Turns out that combining gin and Champagne was widely popular with people in the upper class. It was a favorite of Queen Victoria’s son, the Prince of Wales, as well as the king of Hawaii, Kalakaua. The combination of Cognac and Champagne was even more popular and referred to as the “King’s Peg,” The King’s Peg was a staple served across the eastern parts of the British Empire.
In short, the odds are that whoever invented the French 75 didn’t really invent anything at all. They simply gave it a name.

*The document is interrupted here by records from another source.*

-- ==== Sys2Proof/Word.lean ====
section
/-! DEFINITION. The word types of the core: a byte, a 32-bit word of the key schedule, a block, the round-key store
(00_scope.md R13, R14; 10_state.md R25 to R27). -/

namespace Sys2Proof

/-- An unsigned 8-bit value, bit 7 most significant (R13). -/
abbrev Byte := BitVec 8

/-- An unsigned 32-bit value, bit 31 most significant (R13). Only the key schedule uses words (R67). -/
abbrev Word := BitVec 32

/-- A sequence of exactly 16 bytes; byte 0 is the first byte on a stream (R14). -/
abbrev Block := Vector Byte 16

/-- The block buffers of PAD and UNPAD, of `BSZ_MAX` = 255 bytes (R30, R32). -/
abbrev PadBuffer := Vector Byte 255

/-- The contents of the round-key store: eleven blocks (R27). -/
abbrev RoundKeys := Vector Block 11

/-- The block whose sixteen bytes are zero. -/
def zeroBlock : Block := Vector.replicate 16 0

end Sys2Proof
end

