-- ==== Sys2Proof/Machine/Ports.lean ====
section
/-! DEFINITION. The output wires of the core as a function of its state (30_encoding.md R110). -/

namespace Sys2Proof.Machine

/-- The workers of each command, wired as R292 says. -/
def pipelineOf : Instr → Pipeline
  | .subBytes => subBytesPipeline
  | .invSubBytes => invSubBytesPipeline
  | .shiftRows => shiftRowsPipeline
  | .invShiftRows => invShiftRowsPipeline
  | .mixColumns => mixColumnsPipeline
  | .invMixColumns => invMixColumnsPipeline
  | .addRoundKey => addRoundKeyPipeline
  | .keySched _ => keysPipeline
  | .blockEnc _ => blockEncPipeline
  | .blockDec _ => blockDecPipeline
  | .ecbEnc _ => ecbEncPipeline
  | .ecbDec _ => ecbDecPipeline
  | .cbcEnc _ => cbcEncPipeline
  | .cbcDec _ => cbcDecPipeline
  | .ecbEncPad _ => ecbEncPadPipeline
  | .ecbDecUnpad _ => ecbDecUnpadPipeline
  | .cbcEncPad _ => cbcEncPadPipeline
  | .cbcDecUnpad _ => cbcDecUnpadPipeline
  | .pad => padPipeline
  | .unpad => unpadPipeline

/-- The output wires (R105, R110). -/
def outPorts (s : State) : OutPorts :=
  match decode s.latch.cmdr with
  | some i => statusPorts s.top ((pipelineOf i).filling s) ((pipelineOf i).offer s) s.edges
  | none => statusPorts s.top false none s.edges

end Sys2Proof.Machine
end

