/-- A step with neither reset nor abort is the meaning of the command the edge belongs to: the one on the port of an idle
core, the one in `CMDR` of a running core. Around it the host's move is used up and the edge is counted. An edge that
belongs to no command, because the core is idle and none is offered, does that and nothing else (R300). -/
def Obligations.StepRunsTheDecodedCommand : Prop :=
  ∀ s : State, (inPorts s).rst = false → (inPorts s).abort = false →
    (∀ i : Instr,
      (s.top = .idle ∧ (inPorts s).cmdValid = true ∧ decode (inPorts s).cmd = some i ∨
        s.top = .run ∧ decode s.latch.cmdr = some i) →
      step s = match exec i s with
        | .next t => .next { t with env := { t.env with moves := t.env.moves.tail }, edges := t.edges + 1 }
        | .fault f => .fault f
        | .refused r => .refused r) ∧
    (s.top = .idle → (inPorts s).cmdValid = false →
      step s = .next { s with env := { s.env with moves := s.env.moves.tail }, edges := s.edges + 1 })

/-! ### Field arithmetic and tables -/

/-- R143 and R144: doubling as arithmetic on numbers, multiplication as a sum of doublings of one operand over the bits
of the other, and the examples. -/
def Obligations.DoublingAndMultiplicationAreTheFieldsOwn : Prop :=
  (∀ a : Byte, (xtime a).toNat = if a.toNat < 128 then 2 * a.toNat else (2 * a.toNat - 256) ^^^ 0x1B) ∧
  (∀ a b : Byte, gmul a b =
    (List.range 8).foldl (fun p i => if b.getLsbD i then p ^^^ Nat.repeat xtime i a else p) 0) ∧
  xtime 0x57 = 0xAE ∧ xtime 0xAE = 0x47 ∧ xtime 0x80 = 0x1B ∧ xtime 0xFF = 0xE5 ∧ xtime 0x00 = 0x00 ∧
  gmul 0x57 0x83 = 0xC1 ∧ gmul 0x57 0x13 = 0xFE ∧ gmul 0x53 0xCA = 0x01 ∧ gmul 0xFF 0xFF = 0x13 ∧
  ∀ a : Byte, gmul a 0 = 0 ∧ gmul 0 a = 0 ∧ gmul a 1 = a

/-- R145: the laws of the field, and multiplication by the MixColumns constants with `xtime` alone. -/
def Obligations.MultiplicationIsAField : Prop :=
  (∀ a b : Byte, gmul a b = gmul b a) ∧
  (∀ a b c : Byte, gmul (gmul a b) c = gmul a (gmul b c)) ∧
  (∀ a b c : Byte, gmul a (b ^^^ c) = gmul a b ^^^ gmul a c) ∧
  (∀ a : Byte, gmul 1 a = a) ∧
  (∀ a : Byte, a ≠ 0 → ∃ b, gmul a b = 1 ∧ ∀ c, gmul a c = 1 → c = b) ∧
  ∀ a : Byte,
    let a2 := xtime a
    let a4 := xtime a2
    let a8 := xtime a4
    gmul 2 a = xtime a ∧ gmul 3 a = xtime a ^^^ a ∧ gmul 9 a = a8 ^^^ a ∧ gmul 11 a = a8 ^^^ a2 ^^^ a ∧
      gmul 13 a = a8 ^^^ a4 ^^^ a ∧ gmul 14 a = a8 ^^^ a4 ^^^ a2

/-- R147 and R158: the two tables are inverse to each other, and `SBOX` is the field inverse followed by the affine map. -/
def Obligations.SboxTablesAreInverseAndAffine : Prop :=
  (∀ a : Byte, invSbox (sbox a) = a ∧ sbox (invSbox a) = a) ∧ invSbox 0xed = 0x53 ∧
  ∀ a b : Byte, (a = 0 ∧ b = 0 ∨ gmul a b = 1) →
    sbox a = b ^^^ b.rotateLeft 1 ^^^ b.rotateLeft 2 ^^^ b.rotateLeft 3 ^^^ b.rotateLeft 4 ^^^ 0x63

/-! ### The round primitives -/

/-- R148, R149: SUBBYTES and INVSUBBYTES. -/
def Obligations.SubBytesSubstitutesEveryByte : Prop :=
  encode .subBytes = 0x00 ∧ primitiveWord .subBytes = 0b000 ∧
  computesBlock .subBytes (fun x _ => Vector.ofFn fun i => sbox x[i]) ∧
  (∀ (x : Block) (i : Fin 16), (subBytes x)[i] ≠ x[i]) ∧
  (∀ (x : Block) (i j : Fin 16), x[i] = x[j] → (subBytes x)[i] = (subBytes x)[j]) ∧
  subBytes (blockOfPort 0x000102030405060708090a0b0c0d0e0f) = blockOfPort 0x637c777bf26b6fc53001672bfed7ab76 ∧
  encode .invSubBytes = 0x10 ∧ primitiveWord .invSubBytes = 0b100 ∧
  computesBlock .invSubBytes (fun x _ => Vector.ofFn fun i => invSbox x[i]) ∧
  (∀ x : Block, invSubBytes (subBytes x) = x ∧ subBytes (invSubBytes x) = x) ∧
  invSubBytes (blockOfPort 0x000102030405060708090a0b0c0d0e0f) = blockOfPort 0x52096ad53036a538bf40a39e81f3d7fb

/-- R150, R151: SHIFTROWS and INVSHIFTROWS, as a rotation of each row and as the written-out permutations. -/
def Obligations.ShiftRowsRotatesEveryRow : Prop :=
  encode .shiftRows = 0x01 ∧ primitiveWord .shiftRows = 0b001 ∧
  computesBlock .shiftRows (fun x _ => shiftRows x) ∧
  (∀ (x : Block) (r c : Nat), r < 4 → c < 4 → readAt (shiftRows x) (r + 4 * c) = readAt x (r + 4 * ((c + r) % 4))) ∧
  (∀ (x : Block) (i : Fin 16), (shiftRows x)[i] =
    readAt x ([0, 5, 10, 15, 4, 9, 14, 3, 8, 13, 2, 7, 12, 1, 6, 11].getD i.val 0)) ∧
  (∀ (x : Block) (c : Nat), c < 4 → readAt (shiftRows x) (2 + 4 * c) = readAt (invShiftRows x) (2 + 4 * c)) ∧
  (∀ x : Block, (∀ i < 16, readAt x i = readAt x (i % 4)) → shiftRows x = x) ∧
  shiftRows (blockOfPort 0x000102030405060708090a0b0c0d0e0f) = blockOfPort 0x00050a0f04090e03080d02070c01060b ∧
  encode .invShiftRows = 0x11 ∧ primitiveWord .invShiftRows = 0b101 ∧
  computesBlock .invShiftRows (fun x _ => invShiftRows x) ∧
  (∀ (x : Block) (r c : Nat), r < 4 → c < 4 →
    readAt (invShiftRows x) (r + 4 * c) = readAt x (r + 4 * ((c + 4 - r) % 4))) ∧
  (∀ (x : Block) (i : Fin 16), (invShiftRows x)[i] =
    readAt x ([0, 13, 10, 7, 4, 1, 14, 11, 8, 5, 2, 15, 12, 9, 6, 3].getD i.val 0)) ∧
  (∀ x : Block, invShiftRows (shiftRows x) = x ∧ shiftRows (invShiftRows x) = x) ∧
  invShiftRows (blockOfPort 0x000102030405060708090a0b0c0d0e0f) = blockOfPort 0x000d0a0704010e0b0805020f0c090603

/-- R152, R153: MIXCOLUMNS and INVMIXCOLUMNS as a product with the matrix whose rows are the first row rotated right. -/
def Obligations.MixColumnsMultipliesEveryColumn : Prop :=
  encode .mixColumns = 0x02 ∧ primitiveWord .mixColumns = 0b010 ∧
  computesBlock .mixColumns (fun x _ => mixColumns x) ∧
  (∀ (x : Block) (r c : Nat), r < 4 → c < 4 → readAt (mixColumns x) (r + 4 * c) =
    (List.range 4).foldl
      (fun acc k => acc ^^^ gmul (([2, 3, 1, 1] : List Byte).getD ((k + 4 - r) % 4) 0) (readAt x (k + 4 * c))) 0) ∧
  (∀ (x : Block) (c : Nat), c < 4 → (∀ r < 4, readAt x (r + 4 * c) = readAt x (4 * c)) →
    ∀ r < 4, readAt (mixColumns x) (r + 4 * c) = readAt x (r + 4 * c)) ∧
  mixColumns (blockOfPort 0xdb135345f20a225c01010101c6c6c6c6) = blockOfPort 0x8e4da1bc9fdc589d01010101c6c6c6c6 ∧
  mixColumns (blockOfPort 0xd4d4d4d52d26314c0100000000000000) = blockOfPort 0xd5d5d7d64d7ebdf80201010300000000 ∧
  mixColumns (blockOfPort 0x000102030405060708090a0b0c0d0e0f) = blockOfPort 0x02070005060304010a0f080d0e0b0c09 ∧
  encode .invMixColumns = 0x12 ∧ primitiveWord .invMixColumns = 0b110 ∧
  computesBlock .invMixColumns (fun x _ => invMixColumns x) ∧
  (∀ (x : Block) (r c : Nat), r < 4 → c < 4 → readAt (invMixColumns x) (r + 4 * c) =
    (List.range 4).foldl
      (fun acc k => acc ^^^ gmul (([14, 11, 13, 9] : List Byte).getD ((k + 4 - r) % 4) 0) (readAt x (k + 4 * c))) 0) ∧
  (∀ (x : Block) (c : Nat), c < 4 → (∀ r < 4, readAt x (r + 4 * c) = readAt x (4 * c)) →
    ∀ r < 4, readAt (invMixColumns x) (r + 4 * c) = readAt x (r + 4 * c)) ∧
  (∀ x : Block, invMixColumns (mixColumns x) = x ∧ mixColumns (invMixColumns x) = x) ∧
  invMixColumns (blockOfPort 0x8e4da1bc01000000db13534500000000) = blockOfPort 0xdb1353450e090d0b32a41d5500000000 ∧
  invMixColumns (blockOfPort 0x000102030405060708090a0b0c0d0e0f) = blockOfPort 0x0a0f080d0e0b0c090207000506030401

/-- R154: ADDROUNDKEY, with `KEY` unexpanded as the round key. -/
def Obligations.AddRoundKeyXorsTheLatchedKey : Prop :=
  encode .addRoundKey = 0x03 ∧ primitiveWord .addRoundKey = 0b011 ∧ decode 0x13 = none ∧
  computesBlock .addRoundKey (fun x k => Vector.ofFn fun i => x[i] ^^^ k[i]) ∧
  (∀ x k : Block, addRoundKey (addRoundKey x k) k = x) ∧
  (∀ x : Block, addRoundKey x zeroBlock = x ∧ addRoundKey x x = zeroBlock) ∧
  addRoundKey (blockOfPort 0x000102030405060708090a0b0c0d0e0f) (blockOfPort 0xffffffffffffffffffffffffffffffff) =
    blockOfPort 0xfffefdfcfbfaf9f8f7f6f5f4f3f2f1f0

/-- R141: a primitive command in ONESHOT: its compute step, its sixteen bytes in index order, its terminal. Nothing else in
the state changes: the input stream is not read, and no error can end the command. -/
def Obligations.PrimitiveCommandsRunInOneshot : Prop :=
  computesBlock .subBytes (fun x _ => subBytes x) ∧ computesBlock .invSubBytes (fun x _ => invSubBytes x) ∧
  computesBlock .shiftRows (fun x _ => shiftRows x) ∧ computesBlock .invShiftRows (fun x _ => invShiftRows x) ∧
  computesBlock .mixColumns (fun x _ => mixColumns x) ∧ computesBlock .invMixColumns (fun x _ => invMixColumns x) ∧
  computesBlock .addRoundKey (fun x k => addRoundKey x k) ∧
  ∀ i ∈ primitiveCommands, sendsBlock i

/-- R155: each primitive undoes its inverse, and the byte maps commute with the row rotations. -/
def Obligations.PrimitivesUndoTheirInverses : Prop :=
  ∀ x k : Block,
    invSubBytes (subBytes x) = x ∧ subBytes (invSubBytes x) = x ∧
    invShiftRows (shiftRows x) = x ∧ shiftRows (invShiftRows x) = x ∧
    invMixColumns (mixColumns x) = x ∧ mixColumns (invMixColumns x) = x ∧
    addRoundKey (addRoundKey x k) k = x ∧
    subBytes (shiftRows x) = shiftRows (subBytes x) ∧
    invSubBytes (invShiftRows x) = invShiftRows (invSubBytes x)

/-- R156: bytes, columns and rows are independent lanes. -/
def Obligations.PrimitivesActOnTheirLanes : Prop :=
  (∀ (x y : Block) (i : Fin 16), x[i] = y[i] →
    (subBytes x)[i] = (subBytes y)[i] ∧ (invSubBytes x)[i] = (invSubBytes y)[i] ∧
      ∀ k l : Block, k[i] = l[i] → (addRoundKey x k)[i] = (addRoundKey y l)[i]) ∧
  (∀ (x y : Block) (c : Nat), c < 4 → (∀ j < 4, readAt x (4 * c + j) = readAt y (4 * c + j)) →
    ∀ j < 4, readAt (mixColumns x) (4 * c + j) = readAt (mixColumns y) (4 * c + j) ∧
      readAt (invMixColumns x) (4 * c + j) = readAt (invMixColumns y) (4 * c + j)) ∧
  ∀ (x : Block) (r : Nat), r < 4 → ∃ n m, ∀ c < 4,
    readAt (shiftRows x) (r + 4 * c) = readAt x (r + 4 * ((c + n) % 4)) ∧
      readAt (invShiftRows x) (r + 4 * c) = readAt x (r + 4 * ((c + m) % 4))

/-! ### The key schedule -/

/-- R181, R182: RotWord and SubWord on the bytes of a word, as shifts and with their examples. -/
def Obligations.ScheduleBuildingBlocks : Prop :=
  (∀ b0 b1 b2 b3 : Byte, rotWord (b0 ++ b1 ++ b2 ++ b3) = b1 ++ b2 ++ b3 ++ b0) ∧
  (∀ b0 b1 b2 b3 : Byte, subWord (b0 ++ b1 ++ b2 ++ b3) = sbox b0 ++ sbox b1 ++ sbox b2 ++ sbox b3) ∧
  rotWord 0x67204675 = 0x20467567 ∧ subWord 0x20467567 = 0xB75A9D85

/-- R188, R183 (which the spec derives from R184 and R143): a valid schedule is the key followed by the 44-word recurrence,
with the ten round constants in the most significant byte, whatever the expander registers held before. -/
def Obligations.ScheduleFollowsTheRecurrence : Prop :=
  (∀ rc : Byte, rcWord rc = rc ++ (0 : BitVec 24)) ∧
  (List.range 10).map (fun n => Nat.repeat xtime n Config.rcInit) =
    [0x01, 0x02, 0x04, 0x08, 0x10, 0x20, 0x40, 0x80, 0x1B, 0x36] ∧
  ∀ (key : Block) (r : ScheduleRegs),
    let e := keyExpand .k128 key r
    let word := fun n : Nat => wordOfBlock (roundKeyAt e.rk (n / 4)) (Fin.ofNat 4 n)
    e.rkn = 11 ∧ roundKeyAt e.rk 0 = key ∧
    (∀ n, 4 ≤ n → n < 44 → n % 4 ≠ 0 → word n = word (n - 4) ^^^ word (n - 1)) ∧
    (∀ n, 4 ≤ n → n < 44 → n % 4 = 0 →
      word n = word (n - 4) ^^^ subWord (rotWord (word (n - 1))) ^^^ rcWord (Nat.repeat xtime (n / 4 - 1) Config.rcInit)) ∧
    e.rk = scheduleOf key

/-- R186: the other key sizes give the empty schedule, and nothing but `RKN` is written; a 128-bit key always gives eleven
round keys. -/
def Obligations.OtherKeySizesGiveTheEmptySchedule : Prop :=
  ∀ (k : KeySize) (key : Block) (r : ScheduleRegs),
    (k ≠ .k128 → keyExpand k key r = { r with rkn := 0 }) ∧ (k = .k128 → (keyExpand k key r).rkn = 11)

/-- R187: KEYSCHED, its compute step, its sends and its terminal, edge by edge; the key is round key 0, the zero key gives
a schedule that is not zero, and the example's round keys. Nothing else in the state changes: the input stream is not
read. -/
def Obligations.KeySchedSendsTheRoundKeysInOrder : Prop :=
  (∀ k : KeySize, encode (.keySched k) = 0x04 + 0x40 * (encodeKeySize k).zeroExtend 8) ∧
  (∀ (k : KeySize) (s : State), s.top = .run → s.one.ost = .compute → (currentMove s).go = true →
    exec (.keySched k) s =
      .next { s with one := { oi := 0, oj := 0, ost := if s.sched.rkn = 0 then .term .eos else .emit } }) ∧
  (∀ (k : KeySize) (s : State), s.top = .run → s.one.ost = .emit → s.sched.rkn = 11 → s.one.oi < 11 → s.one.oj < 16 →
    exec (.keySched k) s =
      if (inPorts s).outReady = true then
        .next { s with
          one := if s.one.oj = 15 then
              { oi := s.one.oi + 1, oj := 0, ost := if s.one.oi = 10 then .term .eos else .emit }
            else { s.one with oj := s.one.oj + 1 },
          env := { s.env with
            taken := s.env.taken ++ [.data (readAt (roundKeyAt s.sched.rk s.one.oi.toNat) s.one.oj.toNat)] } }
      else .next s) ∧
  (∀ (k : KeySize) (s : State) (t : Terminal), s.top = .run → s.one.ost = .term t →
    exec (.keySched k) s =
      if (inPorts s).outTermReady = true then
        .next { s with top := .idle, one.ost := .done, env := { s.env with taken := s.env.taken ++ [.term t] } }
      else .next s) ∧
  (∀ key : Block, roundKeyAt (scheduleOf key) 0 = key) ∧
  scheduleOf zeroBlock ≠ Vector.replicate 11 zeroBlock ∧
  roundKeyAt (scheduleOf (blockOfPort 0x5468617473206d79204b756e67204675)) 1 =
    blockOfPort 0xe232fcf191129188b159e4e6d679a293 ∧
  roundKeyAt (scheduleOf (blockOfPort 0x5468617473206d79204b756e67204675)) 10 =
    blockOfPort 0x28fddef86da4244accc0a4fe3b316f26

But as with most things, the name is everything.
People were drinking spirits with sugar and bitters for a century before someone yoked that cheerful word “cocktail” to the amalgam and in doing so made it an American cultural institution.
David Wondrich
So the combination of gin, Champagne, lemon and sugar finally received a proper name; the French 75. Named after the French cannon that was crucial in the Allied Powers victory in WW1, this cocktail has been referred to as the “most powerful drink in the world”.
In short you could read this history and say to yourself “there is nothing new under the sun”. And you would fundamentally be correct. When something is new it is rarely born out of nothing. The French 75 is a prime example. It is a concise version of a very old concoction that people have enjoyed for nearly two centuries. If it ain’t broke, just tweak it.